8 D. Manfaat penelitian Bagi TNI Hasil penelitian ini diharapkan dapat menjadi landasan bagi penyiapan, pencegahan dan pembekalan anggota TNI untuk melaksanakan tugas operasi diluar negeri maupun dalam negeri agar dapat terhindar dari dampak pajanan penyakit infeksi dan agen biologi di daerah operasi. Bagi kesehatan masyarakat Mencegah terjadinya penularan penyakit dan agen biologi yang mungkin di dapat selama tugas kepada masyarakat luas di Indonesia. Bagi ilmu pengetahuan Menambah pengetahuan tentang kemampuan dan keterbatasan dari upaya deteksi dan upaya preventif terhadap penyakit infeksi. E. Keaslian penelitian Beberapa penelitian mengenai pertahanan biologi telah banyak dilakukan di luar negeri terutama yang berkaitan dengan penelitian virus dan mikro organisme lain serta pengembangan vaksin dan obat untuk pencegahan dan pengobatan terhadap serangan senjata biologi seperti yang dilakukan oleh National Biodefense Analysis and Countermeasures Center di Amerika. Blanck dkk (1995) melakukan penelitian tentang aspek kesehatan pada militer di Perang Teluk dan terhadap keluhan kesehatan dari para veteran perang teluk yang dilakukan sampai dengan 8 tahun pasca tugas yang hasilnya menunjukkan bahwa banyak keluhan yang tidak dapat dijelaskan penyebabnya. Hyams (1995)

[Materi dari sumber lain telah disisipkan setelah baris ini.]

-- ==== Sys2Proof/Machine/LineBus.lean ====
section
/-! DEFINITION. The line bus interface's operations: a transmission's start and its three ends, the void and stall faults, and the part of an appearance that every kind shares (R76 to R90). -/

namespace Sys2Proof.Machine

/-! ### Whose frame it is -/

/-- What a frame on the pair is to this station's transmit list: another station's; a frame cleared from the list and
finished on the pair (R89); a frame of the list. -/
inductive OwnTx where
  | foreign
  | orphan (f : Frame)
  | listed (e : TxEntry)
  deriving DecidableEq, Repr

/-- A frame with this station's address as sender is matched with what it has in transmission; where nothing is, with the
frame of its list that has the same content, whose start is then implied (log 7). -/
def State.ownTx (sender : Addr) (f : Frame) (s : State) : OwnTx :=
  if sender ≠ s.conf.address then .foreign
  else
    match s.lbi.inTx with
    | .orphan g => if g = f then .orphan g else .foreign
    | .listed o =>
      match s.txEntry o with
      | some e => if e.frame = f then .listed e else .foreign
      | none => .foreign
    | .idle =>
      match s.lbi.tx.find? fun e => decide (e.frame = f) with
      | some e => .listed e
      | none => .foreign

/-- The slot whose frame it is, unless its withdrawal was held (R88). -/
def OwnTx.slot : OwnTx → Option Handle
  | .listed e =>
    match e.origin with
    | .slot h => if e.held = .withdraw then none else some h
    | .position _ | .answer _ | .presence | .upkeep | .departure _ | .capacity _ => none
  | .orphan _ => none
  | .foreign => none

/-- It is the upkeep origin's frame, and its withdrawal was not held. -/
def OwnTx.isUpkeep : OwnTx → Bool
  | .listed e => decide (e.origin = .upkeep) && decide (e.held ≠ .withdraw)
  | .orphan _ => false
  | .foreign => false

/-- It is this station's frame and its withdrawal was not held. -/
def OwnTx.wanted : OwnTx → Bool
  | .listed e => decide (e.held ≠ .withdraw)
  | .orphan _ => true
  | .foreign => false

/-! ### Transmission start (R76) and its ends -/

/-- What is in transmission set. -/
def State.setInTx (x : InTx) (s : State) : State := { s with lbi := { s.lbi with inTx := x } }

/-- The states in which the LBI drives frames: the active ones, and SAVING for the LEAVE of the warning (R73). -/
def State.drives (s : State) : Bool := s.isActive || decide (s.mem.line = .saving)

/-- The frame R87 names begins (R76). Bit-rate code 3 leaves the LBI inactive (R72). -/
def State.beginTx (s : State) : State :=
  if s.drives && decide (s.conf.rate ≠ 3) && decide (s.lbi.inTx = .idle) then
    match s.txNext with
    | some e => s.setInTx (.listed e.origin)
    | none => s
  else s

/-- The stall timer restarts while the list holds a frame (R85). -/
def State.restartStall (s : State) : State :=
  { s with lbi := { s.lbi with stall := if s.lbi.tx.isEmpty then none else some 0 } }

/-- An origin has become free: what waits for it is queued (R86). -/
def State.pumpOrigin (o : Origin) (s : State) : State :=
  match o with
  | .slot h => s.pumpSlot h
  | .upkeep => s.pumpUpkeep
  | .position _ => s
  | .answer _ => s
  | .presence => s
  | .departure _ => s
  | .capacity _ => s

/-- This station's frame has appeared (R85, R88): it leaves the list, a held replacement is queued as a new frame, and the
stall timer restarts. -/
def State.finishOwn (own : OwnTx) (s : State) : State :=
  match own with
  | .foreign => s
  | .orphan _ => (s.setInTx .idle).restartStall
  | .listed e =>
    let s := (s.removeTx e.origin).setInTx .idle
    let s := match e.held with
      | .replace f => s.queueFrame e.origin f
      | .withdraw => s
      | .none => s
    (s.pumpOrigin e.origin).restartStall

/-- The origin of a listed frame is told that its held withdrawal has taken effect (R88, R133, R159). -/
def State.toldWithdrawn (e : TxEntry) (s : State) : State :=
  match e.origin with
  | .position p => s.claimWithdrawn p
  | .answer _ => if e.frame.kind = .taken then s.takenFailed e.frame else s
  | .slot h => s.pumpSlot h
  | .upkeep => s.pumpUpkeep
  | .presence => s
  | .departure _ => s
  | .capacity _ => s

/-- A frame cleared from the list did not appear: a TAKEN's entry is removed then (R159 to R161). -/
def State.orphanFailed (f : Frame) (s : State) : State :=
  let s := s.setInTx .idle
  if f.kind = .taken then s.takenFailed f else s

/-- A held request takes effect at the end of a transmission without an appearance (R88, log 30). -/
def State.applyHeld (e : TxEntry) (s : State) : State :=
  match e.held with
  | .none => s
  | .withdraw => (s.removeTx e.origin).toldWithdrawn e
  | .replace f => s.updTx e.origin fun x => { x with frame := f, voids := 0, held := .none }

/-- The frame in transmission has lost arbitration (R77, R88): it keeps its place and its void count. -/
def State.loseArbitration (s : State) : State :=
  match s.lbi.inTx with
  | .idle => s
  | .orphan f => s.orphanFailed f
  | .listed o =>
    let s := s.setInTx .idle
    match s.txEntry o with
    | some e => s.applyHeld e
    | none => s

/-! ### Faults (R82, R84, R85) -/

/-- The frame dropped at its eighth void or at a stall: LINE_TX_FAULT is set, and what waits for the origin is queued. -/
def State.dropFrame (o : Origin) (s : State) : State :=
  ((s.removeTx o).alarm fun a => { a with lineTxFault := true }).pumpOrigin o

/-- The frame in transmission is voided (R82, R88, R89). -/
def State.voidOwn (s : State) : State :=
  match s.lbi.inTx with
  | .idle => s
  | .orphan f => s.orphanFailed f
  | .listed o =>
    let s := s.setInTx .idle
    match s.txEntry o with
    | none => s
    | some e =>
      if e.held = .none then
        if 7 ≤ e.voids then s.dropFrame o else s.updTx o fun x => { x with voids := x.voids + 1 }
      else s.applyHeld e

/-- The void is the eighth of the frame in transmission (R82). -/
def State.eighthVoid (s : State) : Bool :=
  match s.lbi.inTx with
  | .listed o =>
    match s.txEntry o with
    | some e => decide (e.held = .none) && decide (7 ≤ e.voids)
    | none => false
  | .orphan _ => false
  | .idle => false

/-- The voiding condition, in the states in which the LBI drives the void slot (R73, R79). -/
def State.voiding (s : State) : Bool := s.isActive && (s.isJoined || !s.lbi.listenOnly)

/-- This station voids a frame in which it found an error: the receive error count rises, and at 16 LINE_RX_FAULT and the
listen-only mark are set (R83, R84). -/
def State.countVoid (s : State) : State :=
  let n := min 16 (s.lbi.rxErrors + 1)
  let s := { s with lbi := { s.lbi with rxErrors := n } }
  if n = 16 then
    { s with lbi := { s.lbi with listenOnly := true } }.alarm fun a => { a with lineRxFault := true }
  else s

/-- The cause of the detach that a void brings, if any. Where one void brings both, which fault is taken first is not
stated (Config.txFaultFirst, log 10). -/
def voidCause (tx rx : Bool) : Option Cause :=
  match tx, rx with
  | true, true => some (if Config.txFaultFirst then .txFault else .rxFault)
  | true, false => some .txFault
  | false, true => some .rxFault
  | false, false => none

/-- A frame of `sender` is void (R79, R82 to R84); `foundError` says that this station found an error in it. A frame of
this station's own whose start was not given is taken as begun (log 7). Where the void detaches the station for its receive
errors alone, what the end of its own transmission would free leaves in the detach, so that the slots freed at this one event
go to the free list in slot order and are judged once (R11, R13). -/
def State.takeVoid (sender : Addr) (foundError : Bool) (s : State) : State :=
  let mine := decide (sender = s.conf.address)
  let s := if mine then s.beginTx else s
  let counted := foundError && s.voiding
  let tx := mine && s.eighthVoid
  let rx := counted && decide (15 ≤ s.lbi.rxErrors)
  let s := if mine then (if rx && !tx && s.isOnLine then s.setInTx .idle else s.voidOwn) else s
  let s := if counted then s.countVoid else s
  let s := match voidCause tx rx with
    | some c => s.detach c
    | none => s
  s.tryServe

/-- A station that is not in the voiding condition finds an error in a frame that nobody voids (R73, R79, R84, R90). A
JOINING one abandons its join. Its own frame in transmission, in SAVING and DORMANT as well, goes back to its list as at a
lost arbitration: the model's choice (log 11). In CONFIG the LBI takes no part. -/
def State.takeListenOnlyError (sender : Addr) (s : State) : State :=
  if s.voiding || decide (s.mem.line = .config) then s
  else (if sender = s.conf.address then s.loseArbitration else s).rejoin .rejoinError

/-- The head frame dropped at a stall in a state that does not detach (R85, R90). That such a frame, if it is in
transmission, is finished on the pair and its void not counted is the model's choice (log 43). -/
def State.dropHead (s : State) : State :=
  match s.txNext with
  | some e =>
    let s := if s.sending e.origin then s.setInTx (.orphan e.frame) else s
    (s.dropFrame e.origin).restartStall
  | none => s

/-- The stall timer has reached 4P (R85, R90). -/
def State.takeStall (s : State) : State :=
  if s.drives && s.lbi.stall.isSome && !s.lbi.tx.isEmpty then
    if s.isOnLine then ((s.alarm fun a => { a with lineTxFault := true }).detach .txFault).tryServe
    else s.dropHead
  else s

/-! ### Appearance (R80, R81, R83) -/

/-- A clean frame has appeared: the receive error count falls by one, not below 0 (R83). -/
def State.countClean (s : State) : State := { s with lbi := { s.lbi with rxErrors := s.lbi.rxErrors - 1 } }

/-- A frame of kind k from a sender has appeared: the station's own JOIN sets the receive error count to 0, any other frame
counts as clean (R83). -/
def State.countAppeared (k : FrameKind) (sender : Addr) (s : State) : State :=
  if k = .join ∧ sender = s.conf.address then { s with lbi := { s.lbi with rxErrors := 0 } } else s.countClean

/-- The receive filter (R81). -/
def State.receives (s : State) (k : FrameKind) (sender : Addr) (dest : BitVec 5) : Bool :=
  decide (dest = destOf s.conf.address) || decide (dest = destAll) || decide (sender = s.conf.address) || kindReplicated k

/-- The frame is addressed to this station: its destination is this station's own address. Whether a frame to 31 whose rule
speaks of an addressee is so addressed, R81 leaves open; that it is not is the model's choice (log 47). -/
def State.addressed (s : State) (dest : BitVec 5) : Bool := decide (dest = destOf s.conf.address)

/-- A frame that bars the first-station rule (R108): a CLAIM, RELEASE, CAPACITY, SNAP_HEAD or SNAP_PART, by its kind (log
33), and a PRESENCE showing JOINED or another digest. -/
def barsFirst (digest : BitVec 16) (k : FrameKind) (payload : List Byte) : Bool :=
  match k with
  | .claim | .release | .capacity | .snapHead | .snapPart => true
  | .presence =>
    match presencePayload payload with
    | some q => q.joined || decide (q.digest ≠ digest)
    | none => false
  | .depart | .leave | .taken | .reject | .booked | .refused | .found | .book | .cancel | .locate | .carry | .join => false

/-- The first-station judgement notes a frame (R80, R108). -/
def State.noteBar (k : FrameKind) (payload : List Byte) (s : State) : State :=
  if decide (s.mem.line = .joining) && barsFirst s.conf.digest k payload then { s with mem := { s.mem with barred := true } }
  else s

/-- In SAVING the end of this station's own TAKEN is reported to the hand-off unit alone: its entry's image goes to the
retention store (R161). -/
def State.takenSaved (own : OwnTx) (s : State) : State :=
  match own with
  | .orphan f =>
    { s with bookings := s.bookings.map fun (b : Booking) =>
        if b.isClosing && decide (b.takenFrame = f) then
          { b with status := match b.status with
              | .closing im _ => .closing im true
              | .offered => .offered
              | .standing => .standing
              | .assembling a => .assembling a }
        else b }
  | .foreign => s
  | .listed _ => s

/-- A frame has appeared. In the active states the LBI counts it, ends its own transmission, notes the sender to the
membership unit, and presents it to the blocks that own its kind if it passes the receive filter (R80, R81, R83). In
SAVING and DORMANT it is presented to no block (R90); in CONFIG the LBI takes no part (R73). -/
def State.appear (k : FrameKind) (sender : Addr) (dest : BitVec 5) (payload : List Byte)
    (blocks : OwnTx → State → State) (s : State) : State :=
  let own := s.ownTx sender { kind := k, dest := dest, payload := payload }
  match s.mem.line with
  | .config => s
  | .dormant => s.finishOwn own
  | .saving => ((s.countAppeared k sender).finishOwn own).takenSaved own
  | .joining | .joined | .detached | .out | .mismatch =>
    let s := (((s.countAppeared k sender).finishOwn own).noteSender sender).noteBar k payload
    (if s.receives k sender dest then blocks own s else s).tryServe

/-- A frame of a kind with no code has appeared: a clean frame and a sign of its sender, ignored by every block (R75,
R80). -/
def State.appearUndefined (sender : Addr) (s : State) : State :=
  if s.isActive then s.countClean.noteSender sender
  else if s.mem.line = .saving then s.countClean
  else s

end Sys2Proof.Machine
end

9 melakukan penelitian pada tentara Amerika pasca tugas operasi di Perang Teluk (Operasi Desert Shield dan Desert Storm) tahun 1990-1991 yang hasilnya menunjukkan adanya berbagai kasus penyakit yang disebabkan oleh penyakit endemis daerah operasi dan masih berpengaruh terhadap kesehatan prajurit pasca tugas. Van Aken (2001) mempublikasikan penelitian mengenai pertahanan biologi pada tentara Jerman sejak 1995 yang berorientasi pada pertahanan bagi tentaranya yang melakukan tugas operasi di luar negeri. Penelitian ditujukan untuk mengembangkan sistem peringatan dini sebagai proteksi terhadap kemungkinan serangan senjata biologi dan juga pengembangan vaksin botulinum dan tularemia. Zapor (2005) mempublikasikan tentang patogen endemis yang menjadi tantangan pada operasi militer. Di Indonesia belum pernah dilakukan studi mengenai aspek pertahanan biologi pada anggota militer yang melaksanakan tugas operasi di berbagai daerah yang berbeda dengan daerah asalnya, sehingga hasil yang diperoleh diharapkan dapat memberikan landasan ilmiah baru bagi pengelolaan kesehatan pada tugas operasi anggota TNI terutama pada aspek pertahanan biologi.